The song was ranked at #3 among the top ten "Tracks of the Year" for 1980 by NME.

== Composition ==
According to composer and singer Dave Wakeling,

The lyrics were written when I was working on a construction site. I’d had a couple of drinks the night before, and forgot to hang up my clothes to dry for the next day.... I was shaving in the mirror, with the hangover and the wet clothes, and the thought of trying to break up frozen sand to put into the concrete machine was not that tasty. And I started talking to myself in the mirror, and said, “Dave, we don’t have to do this, mate. We don’t have to do this.” And in the mirror behind me, the door of the bathroom had a tiny little latch on it, and I said to myself, “The door’s locked. There’s only me and you. Just me and you here. We don’t have to do this.” And of course we did, because we needed money for Guinness that night.

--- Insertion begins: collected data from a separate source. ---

-- ==== Sys2Proof/Laws/Flags.lean ====
section
/-! SUPPORT. The bits of the register words that hold fields (10_state.md R26, R33), and the byte lanes
of a word (20_memory.md R64). -/

namespace Sys2Proof.Machine

theorem getLsbD_place {n : Nat} (v : BitVec n) (lo b : Nat) :
    (place v lo).getLsbD b = (decide (b < 32) && !decide (b < lo) && v.getLsbD (b - lo)) := by
  simp only [place, BitVec.getLsbD_shiftLeft, BitVec.getLsbD_setWidth]
  by_cases h : b < 32
  · simp [h, show b - lo < 32 by omega]
  · simp [h]

theorem getLsbD_placeBit (v : Bool) (lo b : Nat) :
    (placeBit v lo).getLsbD b = (decide (b < 32) && decide (b = lo) && v) := by
  rw [placeBit, getLsbD_place]
  rcases Nat.lt_trichotomy b lo with h | h | h
  · simp [h, Nat.ne_of_lt h]
  · subst h; simp
  · have h1 : ¬b < lo := by omega
    have h2 : b - lo ≠ 0 := by omega
    have h3 : b ≠ lo := by omega
    simp [h3, h1, BitVec.getLsbD_ofBool, h2]

/-- Each bit of the STATUS word (R26): exactly one field, or none. -/
theorem statusWord_getLsbD (st : Status) (b : Nat) :
    (statusWord st).getLsbD b =
      (decide (b < 32) && ((decide (b = 0) && st.busy) || (decide (b = 1) && st.done)
        || (decide (b = 2) && modeBit st.mode) || (decide (b = 3) && st.autorange)
        || (!decide (b < 8) && (codeByte st.code).getLsbD (b - 8))
        || (decide (b = 16) && st.eIllegal) || (decide (b = 17) && st.eRange)
        || (decide (b = 18) && st.eBusy) || (decide (b = 19) && st.ePrecond)
        || (decide (b = 20) && st.eArith))) := by
  simp only [statusWord, BitVec.getLsbD_or, getLsbD_placeBit, getLsbD_place]
  by_cases h : b < 32 <;> simp [h]

end Sys2Proof.Machine

namespace Sys2Proof

/-- Laying a word out as byte lanes and joining them gives the word back (R64). -/
theorem wordOfLanes_laneBytes (w : Word) :
    wordOfLanes (w.extractLsb' 0 8) (w.extractLsb' 8 8) (w.extractLsb' 16 8)
      (w.extractLsb' 24 8) = w := by
  apply BitVec.eq_of_getLsbD_eq
  intro b hb
  simp only [wordOfLanes, BitVec.getLsbD_or, BitVec.getLsbD_shiftLeft, BitVec.getLsbD_setWidth,
    BitVec.getLsbD_extractLsb']
  interval_cases b <;> simp

/-- The decoder on the lanes of a word is the decoder on the word. -/
theorem decodeBytes_laneBytes (w : Word) : decodeBytes (laneBytes w) = decode w := by
  simp only [laneBytes, decodeBytes, wordOfLanes_laneBytes]

end Sys2Proof
end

On his way to work on his motorbike, he thought about the idea of "The door is locked, just you and me"; and reflected on the nature of narcissism:

And you'd see it perhaps on Saturday afternoon with people window shopping, half the time they're actually just looking at their own reflection. Then this restaurant opened, and it was a big deal at the time because it had glass tables, and I was like, oh, you can watch yourself.

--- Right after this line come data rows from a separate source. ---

theorem operandFields_encode {i : Instr} (h : i.WellFormed) : OperandFields (encode i) i := by
  cases i with
  | pulse freq duty =>
    simp only [Instr.WellFormed, Instr.wf, Bool.and_eq_true, decide_eq_true_eq] at h
    simp only [OperandFields, field_eq_div_mod, encode, BitVec.toNat_ofNat]
    omega
  | servo angle =>
    simp only [Instr.WellFormed, Instr.wf, decide_eq_true_eq] at h
    simp only [OperandFields, field_eq_div_mod, encode, BitVec.toNat_ofNat]
    omega
  | drive level => cases level <;> exact ⟨by decide, by decide⟩
  | measure | read | hiz => simp only [OperandFields]; decide

/-- Settles O1. -/
theorem encodedCommandDecodes : Obligations.EncodedCommandDecodes := by
  intro i h
  obtain ⟨hop, hrsv⟩ := opcode_and_reserved_of_encode h
  exact decode_of_fields hrsv hop (operandFields_encode h)

theorem wellFormed_of_operandFields {w : Word} {i : Instr} (h : OperandFields w i) : i.WellFormed := by
  cases i with
  | pulse freq duty =>
    obtain ⟨rfl, rfl⟩ := h
    have hfreq := field_lt w 16 16
    have hduty := field_lt w 8 8
    simp only [Instr.WellFormed, Instr.wf, Bool.and_eq_true, decide_eq_true_eq]
    omega
  | servo angle =>
    obtain ⟨-, rfl⟩ := h
    have hangle := field_lt w 16 16
    simp only [Instr.WellFormed, Instr.wf, decide_eq_true_eq]
    omega
  | measure | read | drive | hiz => rfl

/-- The fields of R81 are the whole word, so they determine it. -/
theorem encode_of_fields {w : Word} {i : Instr} (hrsv : field w 4 4 = 0) (hop : field w 0 4 = opcode i)
    (hargs : OperandFields w i) : encode i = w := by
  apply BitVec.eq_of_toNat_eq
  have hw := w.isLt
  cases i with
  | drive level =>
    obtain ⟨hzero, rfl⟩ := hargs
    rw [encode, getLsbD_toNat_eq_field, BitVec.toNat_ofNat]
    simp only [field_eq_div_mod, opcode] at *
    omega
  | pulse | servo | measure | read | hiz =>
    simp only [field_eq_div_mod, opcode, OperandFields, encode, BitVec.ofNat_eq_ofNat,
      BitVec.toNat_ofNat] at *
    omega

/-- Settles O2. -/
theorem decodedWordIsItsEncoding : Obligations.DecodedWordIsItsEncoding := by
  intro w i h
  obtain ⟨hrsv, hop, hargs⟩ := fields_of_decode h
  exact ⟨wellFormed_of_operandFields hargs, encode_of_fields hrsv hop hargs⟩

/-! The match and mask rows (R90) -/

/-- A field that the mask covers is the match's. -/
theorem field_of_row {w mask m : Word} {lo len : Nat} (h : w &&& mask = m)
    (hcover : mask.extractLsb' lo len = BitVec.allOnes len) : field w lo len = field m lo len := by
  rw [field, field, ← h, BitVec.extractLsb'_and, hcover, BitVec.and_allOnes]

/-- A word of a row decodes to the row's command with the operands its free fields hold. -/
theorem decode_of_row {w : Word} {i : Instr} (h : w &&& rowMask i = rowMatch i)
    (hargs : OperandFields w i) : decode w = .ok i := by
  obtain ⟨hmaskRsv, hmaskOp⟩ : (rowMask i).extractLsb' 4 4 = BitVec.allOnes 4
      ∧ (rowMask i).extractLsb' 0 4 = BitVec.allOnes 4 := by
    cases i <;> (simp only [rowMask]; decide)
  obtain ⟨hmatchRsv, hmatchOp⟩ : field (rowMatch i) 4 4 = 0 ∧ field (rowMatch i) 0 4 = opcode i := by
    cases i <;> (simp only [rowMatch, opcode]; decide)
  exact decode_of_fields ((field_of_row h hmaskRsv).trans hmatchRsv)
    ((field_of_row h hmaskOp).trans hmatchOp) hargs

/-- A row whose mask is the low `n` bits matches by the remainder of the word. -/
theorem and_lowMask_eq {w m : Word} {n : Nat} (hn : n ≤ 32) (h : w.toNat % 2 ^ n = m.toNat) :
    w &&& BitVec.ofNat 32 (2 ^ n - 1) = m := by
  have hlt : 2 ^ n - 1 < 2 ^ 32 :=
    Nat.lt_of_lt_of_le (Nat.sub_lt (Nat.two_pow_pos n) Nat.one_pos) (Nat.pow_le_pow_right (by decide) hn)
  apply BitVec.eq_of_toNat_eq
  rw [BitVec.toNat_and, BitVec.toNat_ofNat, Nat.mod_eq_of_lt hlt, Nat.and_two_pow_sub_one_eq_mod, h]

/-- A command's word is in its row, whatever its operands. -/
theorem encode_matches_row (i : Instr) : encode i &&& rowMask i = rowMatch i := by
  cases i with
  | pulse =>
    refine and_lowMask_eq (n := 8) (by decide) ?_
    simp only [encode, rowMatch, BitVec.ofNat_eq_ofNat, BitVec.toNat_ofNat]
    omega
  | servo =>
    refine and_lowMask_eq (n := 16) (by decide) ?_
    simp only [encode, rowMatch, BitVec.ofNat_eq_ofNat, BitVec.toNat_ofNat]
    omega
  | drive level => cases level <;> decide
  | measure | read | hiz => decide

/-- Every mask holds OP and RSV whole, so the low byte of a word alone says which row it can match. -/
theorem rowMatch_eq_low_byte {w : Word} {i : Instr} (h : w &&& rowMask i = rowMatch i) :
    rowMatch i = w &&& 0xFF :=
  calc rowMatch i = rowMatch i &&& 0xFF := by cases i <;> (simp only [rowMatch]; decide)
    _ = w &&& (rowMask i &&& 0xFF) := by rw [← h, BitVec.and_assoc]
    _ = w &&& 0xFF := congrArg (w &&& ·) (by cases i <;> (simp only [rowMask]; decide))

/-- Settles O3. -/
theorem decoderFollowsMatchTable : Obligations.DecoderFollowsMatchTable := by
  refine fun w => ⟨fun h => decode_of_row h ⟨rfl, rfl⟩,
    fun h => decode_of_row h ⟨field_of_row h (by decide), rfl⟩,
    fun h => decode_of_row (i := .measure) h (field_of_row h (by decide)),
    fun h => decode_of_row (i := .read) h (field_of_row h (by decide)),
    fun h => decode_of_row h ⟨field_of_row h (by decide), rfl⟩,
    fun h => decode_of_row (i := .hiz) h (field_of_row h (by decide)), fun hnone => ?_,
    fun i j hi hj => (rowMatch_eq_low_byte hi).trans (rowMatch_eq_low_byte hj).symm⟩
  cases hd : decode w with
  | error e => exact ⟨e, rfl⟩
  | ok i =>
    obtain ⟨-, hw⟩ := decodedWordIsItsEncoding w i hd
    exact absurd (hw ▸ encode_matches_row i) (hnone i)

/-! Sample words (R92, 95_test_vectors.md 2.1) -/

/-- Settles O4: each word is the encoding of its command. -/
theorem sampleWordsDecode : Obligations.SampleWordsDecode :=
  ⟨encodedCommandDecodes (.pulse 1000 50) rfl, encodedCommandDecodes (.pulse 0 0) rfl,
    encodedCommandDecodes (.servo 90) rfl, encodedCommandDecodes .measure rfl,
    encodedCommandDecodes .read rfl, encodedCommandDecodes (.drive true) rfl,
    encodedCommandDecodes (.drive false) rfl, encodedCommandDecodes .hiz rfl⟩

/-! Illegal words (R83, R84) -/

/-- R83 and R84 word by word: the opcode is reserved, or a must-be-zero field of it is not 0. -/
def IllegalWord (w : Word) : Prop :=
  w.extractLsb' 0 4 = 0 ∨ 7 ≤ (w.extractLsb' 0 4).toNat
    ∨ w.extractLsb' 4 4 ≠ 0
    ∨ (w.extractLsb' 0 4 ∈ [2, 3, 4, 6] ∧ w.extractLsb' 8 8 ≠ 0)
    ∨ (w.extractLsb' 0 4 ∈ [3, 4, 5, 6] ∧ w.extractLsb' 16 16 ≠ 0)
    ∨ (w.extractLsb' 0 4 = 5 ∧ w.extractLsb' 9 7 ≠ 0)

/-- The part of a field that is 0 is 0. -/
theorem extract_eq_zero_of_field {w : Word} {lo len : Nat} (h : field w lo len = 0) {lo' len' : Nat}
    (hlo : lo ≤ lo') (hhi : lo' + len' ≤ lo + len) : w.extractLsb' lo' len' = 0 := by
  refine Machine.extract_eq_zero fun b hb => ?_
  have hbit : (w.extractLsb' lo len).getLsbD (lo' + b - lo) = w.getLsbD (lo' + b) := by
    rw [BitVec.getLsbD_extractLsb', Nat.add_sub_cancel' (by omega), decide_eq_true (by omega),
      Bool.true_and]
  rw [← hbit, extract_eq_of_field h, BitVec.getLsbD_zero]

theorem opcode_bounds (i : Instr) : BitVec.ofNat 4 (opcode i) ≠ 0 ∧ opcode i < 7 := by
  cases i <;> (simp only [opcode]; decide)

theorem argB_eq_zero {w : Word} {i : Instr} (hargs : OperandFields w i)
    (h : BitVec.ofNat 4 (opcode i) ∈ [2, 3, 4, 6]) : w.extractLsb' 8 8 = 0 := by
  cases i with
  | pulse | drive => simp [opcode] at h
  | servo => exact extract_eq_of_field hargs.1
  | measure | read | hiz => exact extract_eq_zero_of_field hargs (by decide) (by decide)

theorem argA_eq_zero {w : Word} {i : Instr} (hargs : OperandFields w i)
    (h : BitVec.ofNat 4 (opcode i) ∈ [3, 4, 5, 6]) : w.extractLsb' 16 16 = 0 := by
  cases i with
  | pulse | servo => simp [opcode] at h
  | drive => exact extract_eq_zero_of_field hargs.1 (by decide) (by decide)
  | measure | read | hiz => exact extract_eq_zero_of_field hargs (by decide) (by decide)

theorem driveArgB_eq_zero {w : Word} {i : Instr} (hargs : OperandFields w i)
    (h : BitVec.ofNat 4 (opcode i) = 5) : w.extractLsb' 9 7 = 0 := by
  cases i with
  | drive => exact extract_eq_zero_of_field hargs.1 (by decide) (by decide)
  | pulse | servo | measure | read | hiz => simp [opcode] at h

theorem not_illegalWord_of_decode {w : Word} {i : Instr} (h : decode w = .ok i) : ¬IllegalWord w := by
  obtain ⟨hrsv, hop, hargs⟩ := fields_of_decode h
  obtain ⟨hne, hlt⟩ := opcode_bounds i
  rw [IllegalWord, extract_eq_of_field hop]
  rintro (h0 | h7 | hr | ⟨hm, hb⟩ | ⟨hm, ha⟩ | ⟨hm, hb⟩)
  · exact hne h0
  · rw [BitVec.toNat_ofNat] at h7; omega
  · exact hr (extract_eq_of_field hrsv)
  · exact hb (argB_eq_zero hargs hm)
  · exact ha (argA_eq_zero hargs hm)
  · exact hb (driveArgB_eq_zero hargs hm)

theorem decode_error_of_illegalWord {w : Word} (h : IllegalWord w) : ∃ e, decode w = .error e := by
  cases hd : decode w with
  | error e => exact ⟨e, rfl⟩
  | ok i => exact absurd h (not_illegalWord_of_decode hd)

end Sys2Proof

namespace Sys2Proof.Machine

theorem runWord_of_decode_error {w : Word} {e : DecodeError} (h : decode w = .error e) (s : State) :
    runWord w s = .next (failWith .illegal s) := by
  rw [runWord, h]

/-- Settles O5. -/
theorem illegalWordCompletesAtOnce : Obligations.IllegalWordCompletesAtOnce := by
  intro s w rest ha hill
  obtain ⟨e, hd⟩ := decode_error_of_illegalWord hill
  rw [step_accepted ha.1 ha.2, runWord_of_decode_error hd]
  rfl

end Sys2Proof.Machine
end

section
/-! The controller (40_controller.md): what an accepted word runs and when it has completed, what the host
can do to a running command, TimingReset and the exits of a MEASURE behind it. -/

namespace Sys2Proof.Machine

/-! Acceptance (R100) -/

theorem runWord_of_decode {w : Word} {i : Instr} (h : decode w = .ok i) (s : State) :
    runWord w s = exec i s := by
  rw [runWord, h]

/-- Settles O6. -/
theorem stepRunsDecodedCommand : Obligations.StepRunsDecodedCommand := by
  intro s w rest ha
  rw [step_accepted ha.1 ha.2]
  exact ⟨fun i hd => runWord_of_decode hd _, fun ⟨e, hd⟩ => runWord_of_decode_error hd _⟩

/-! Completion (R103, R104) -/

/-- A command has completed at its step's end unless it is a MEASURE that passes its mode check. -/
theorem exec_completes {i : Instr} {s t : State} (h : exec i s = .next t)
    (hn : ¬(i = .measure ∧ s.status.mode = .io)) : t.completed := by
  cases i with
  | pulse f d =>
    rcases execPulse_cases h with ⟨-, rfl⟩ | ⟨-, -, -, rfl⟩ | ⟨-, -, rfl⟩ <;> exact ⟨rfl, rfl, rfl⟩
  | servo a => rcases execServo_cases h with ⟨-, rfl⟩ | ⟨-, rfl⟩ <;> exact ⟨rfl, rfl, rfl⟩
  | measure =>
    rcases execMeasure_cases h with ⟨-, rfl⟩ | ⟨hio, -⟩
    · exact ⟨rfl, rfl, rfl⟩
    · exact absurd ⟨rfl, hio⟩ hn
  | read | drive | hiz => rcases inIoMode_cases h with ⟨-, rfl⟩ | ⟨-, rfl⟩ <;> exact ⟨rfl, rfl, rfl⟩

theorem exec_measure_of_io {s : State} (h : s.status.mode = .io) :
    exec .measure s = .next (startMeasure s) := by
  rw [exec, execMeasure, h]

/-- Settles O8. -/
theorem onlyMeasureOutlastsItsStep : Obligations.OnlyMeasureOutlastsItsStep := by
  intro s w rest ha
  rw [step_accepted ha.1 ha.2]
  refine ⟨fun hn => ?completes, fun hd hio => ?starts⟩
  case completes =>
    cases hd : decode w with
    | error e => exact ⟨_, runWord_of_decode_error hd _, rfl, rfl, rfl⟩
    | ok i =>
      obtain ⟨t, ht⟩ := exec_next i (accept w { s with inputs := rest })
      exact ⟨t, (runWord_of_decode hd _).trans ht,
        exec_completes ht fun ⟨hi, hio⟩ => hn ⟨hi ▸ hd, hio⟩⟩
  case starts => exact ⟨_, (runWord_of_decode hd _).trans (exec_measure_of_io hio), rfl, rfl, rfl⟩

/-! The host while a command runs (R101, R105) -/

theorem writeCmd_of_busy (w : Word) {s : State} (hb : s.status.busy = true) :
    writeCmd w s = .next (refuseBusy s) := if_pos hb

/-- `t` is `s` but for the read data and STATUS, of which the fields that belong to the command stand: what
a host access leaves of a running command. -/
abbrev State.undisturbed (s t : State) : Prop :=
  t = { s with status := t.status, reply := t.reply } ∧ t.status.busy = s.status.busy
    ∧ t.status.mode = s.status.mode ∧ t.status.autorange = s.status.autorange
    ∧ t.status.code = s.status.code

theorem busAccess_undisturbed {a : Access} {s t : State} (h : busAccess a s = .next t)
    (hb : s.status.busy = true) : s.undisturbed t := by
  rcases busAccess_cases h with ⟨r, -, rfl⟩ | ⟨r, v, -, hwrite⟩
  · exact ⟨rfl, rfl, rfl, rfl, rfl⟩
  · rcases writeReg_cases hwrite with ⟨-, hcmd⟩ | ⟨-, rfl⟩ | ⟨-, -, rfl⟩
    · cases (writeCmd_of_busy v hb).symm.trans hcmd
      exact ⟨rfl, rfl, rfl, rfl, rfl⟩
    · exact ⟨rfl, rfl, rfl, rfl, rfl⟩
    · exact ⟨rfl, rfl, rfl, rfl, rfl⟩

When he first heard David Steele's "revolutionary" 2/2 bassline, he thought, "Wow, that poem I was writing on the motorbike fits it like a glove."

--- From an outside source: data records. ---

-- ==== Sys2Proof/Config.lean ====
section
/-!
DEFINITION. What an implementation fixes and the values the manual leaves open.
Every constant here is opaque: no proof can see a value of it.
-/
namespace Sys2Proof.Config

/-- IEEE 754-2019 lets an implementation detect tininess before or after rounding, and R169 fixes no choice:
true is after rounding (assumption 10). -/
opaque tininessAfterRounding : Bool

/-- The contents of the boot ROM, which the manual does not give (R485; assumption 9). -/
opaque bootRom : Nat → BitVec 8

/-- The free value of the given number: a value the manual leaves open after an instruction or event that goes on
(assumption 8). -/
opaque freeValue : Nat → Nat

/-- The ML-DSA-87 public key generated from the seed of an identity, and the ML-KEM-1024 encapsulation key generated
from its second seed (R427): key generation is the standards', and what it answers is left uninterpreted (assumption
12). -/
opaque identityKey : List (BitVec 8) → List (BitVec 8)
opaque kemKey : List (BitVec 8) → List (BitVec 8)

/-- The ML-DSA-87 signature of a message under the key pair of a seed (R428; assumption 12). -/
opaque identitySign : List (BitVec 8) → List (BitVec 8) → List (BitVec 8)

/-- AES-256-GCM (R283, R306): byte `i` of the ciphertext and of the tag of a plaintext under a key, a nonce and
additional authenticated data. The cipher is the standard's, and what it answers is left uninterpreted (assumption
12). -/
opaque gcmByte : (key nonce aad plain : List (BitVec 8)) → Nat → BitVec 8
opaque gcmTag : (key nonce aad plain : List (BitVec 8)) → Nat → BitVec 8

/-- The payload bytes of a Furov frame whose content the manual lists without a layout (R284; assumption 15). -/
opaque furovPayload : Machine.FurovBody → List (BitVec 8)

/-- The filter of TB6 over the latest 16 exchanges: how far its result lies from the latest estimate, of which the ±20 ns
of R350 are taken (assumption 8). -/
opaque tb6Filter : List Int → Nat

/-- The idle blocks on the Furov line before a frame, by the frame's number (R282; assumption 63). -/
opaque idleBlocks : Nat → Nat

/-- The nanoseconds from a tick until the start block of a frame leaves, by the frame's number (R350; assumption 8). -/
opaque frameWait : Nat → Nat

end Sys2Proof.Config
end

The title of the song led some to believe, mistakenly, that it was about drawing lines of cocaine on a mirror. Wakeling says that "in America in the early '80s, everybody gave me knowing winks and said, 'Oh, I know what that one's about, then, Dave.' And it wasn't that mirror in the bathroom at all, it was the one on the wall, and not the one on your knee."

== Release ==
Jerry Dammers wanted the Beat to release "Mirror in the Bathroom" as their first single for his company 2 Tone Records, but Chrysalis Records, 2 Tone's parent company, refused to allow them to release it as a single. Instead, they released a ska version of the Smokey Robinson and the Miracles song "The Tears of a Clown". When that record was successful, the Beat formed their own label, Go-Feet Records, which released "Mirror in the Bathroom". It was released in April 1980 and reached No. 4 in the UK Singles Chart.

== Critical reception ==
"Mirror in the Bathroom" was ranked at No. 3 in the NME "Tracks of the Year" list for 1980, and at No. 24 in Sounds magazine's "Singles of the Year" list for 1980. In 2003, Q magazine ranked the song at No. 517 in their list of the "1001 Best Songs Ever". In 2002, Gary Mulholland included the song in his list This is Uncool: The 500 Greatest Singles Since Punk and Disco.

== Later releases ==
The single was re-released on 21 April 2012 for Record Store Day 2012 as a limited edition 750 run of 7" copies. Its B-side is "Too Nice to Talk To".

Ranking Roger's album Pop Off the Head Top includes a new remix version of "Mirror in the Bathroom" produced by Gaudi.

The song is included in the soundtracks of the films Someone to Watch Over Me (1987), Grosse Pointe Blank (1997), and SLC Punk! (1999), by a project called Fifi.

== 1990s reissues ==
12" single, 74321232061 (1995)
1. "Mirror in the Bathroom" (Sure Is Pure Remix)
2. "Mirror in the Bathroom" (Tic Tac Toe Remix)
3. "Mirror in the Bathroom" (Simon and Diamond Remix)
4. "Mirror in the Bathroom" (Adelphi Remix)
 A promo 12" containing only the first two tracks (VAIN 001) was also released.

CD single, 74321232062 (January 8, 1996)
1. "Mirror in the Bathroom" (Mark "Spike" Stent Remix) — 3:28
2. "Mirror in the Bathroom" (Tic Tac Toe Remix) — 5:41
3. "Mirror in the Bathroom" (Adelphi Remix) — 4:45
4. "Mirror in the Bathroom" (Original Version) — 3:08

== Charts ==

| Chart (1980) | Peak position |
|---|---|
| UK Singles (OCC) | 4 |
| US Dance Club Songs (Billboard) | 22 |

| Chart (1996) | Peak position |
|---|---|
| UK Singles (OCC) | 44 |

==Certifications==

| Region | Certification | Certified units/sales |
| United Kingdom (BPI) | Silver | 200,000^{‡} |
^{‡} Sales+streaming figures based on certification alone.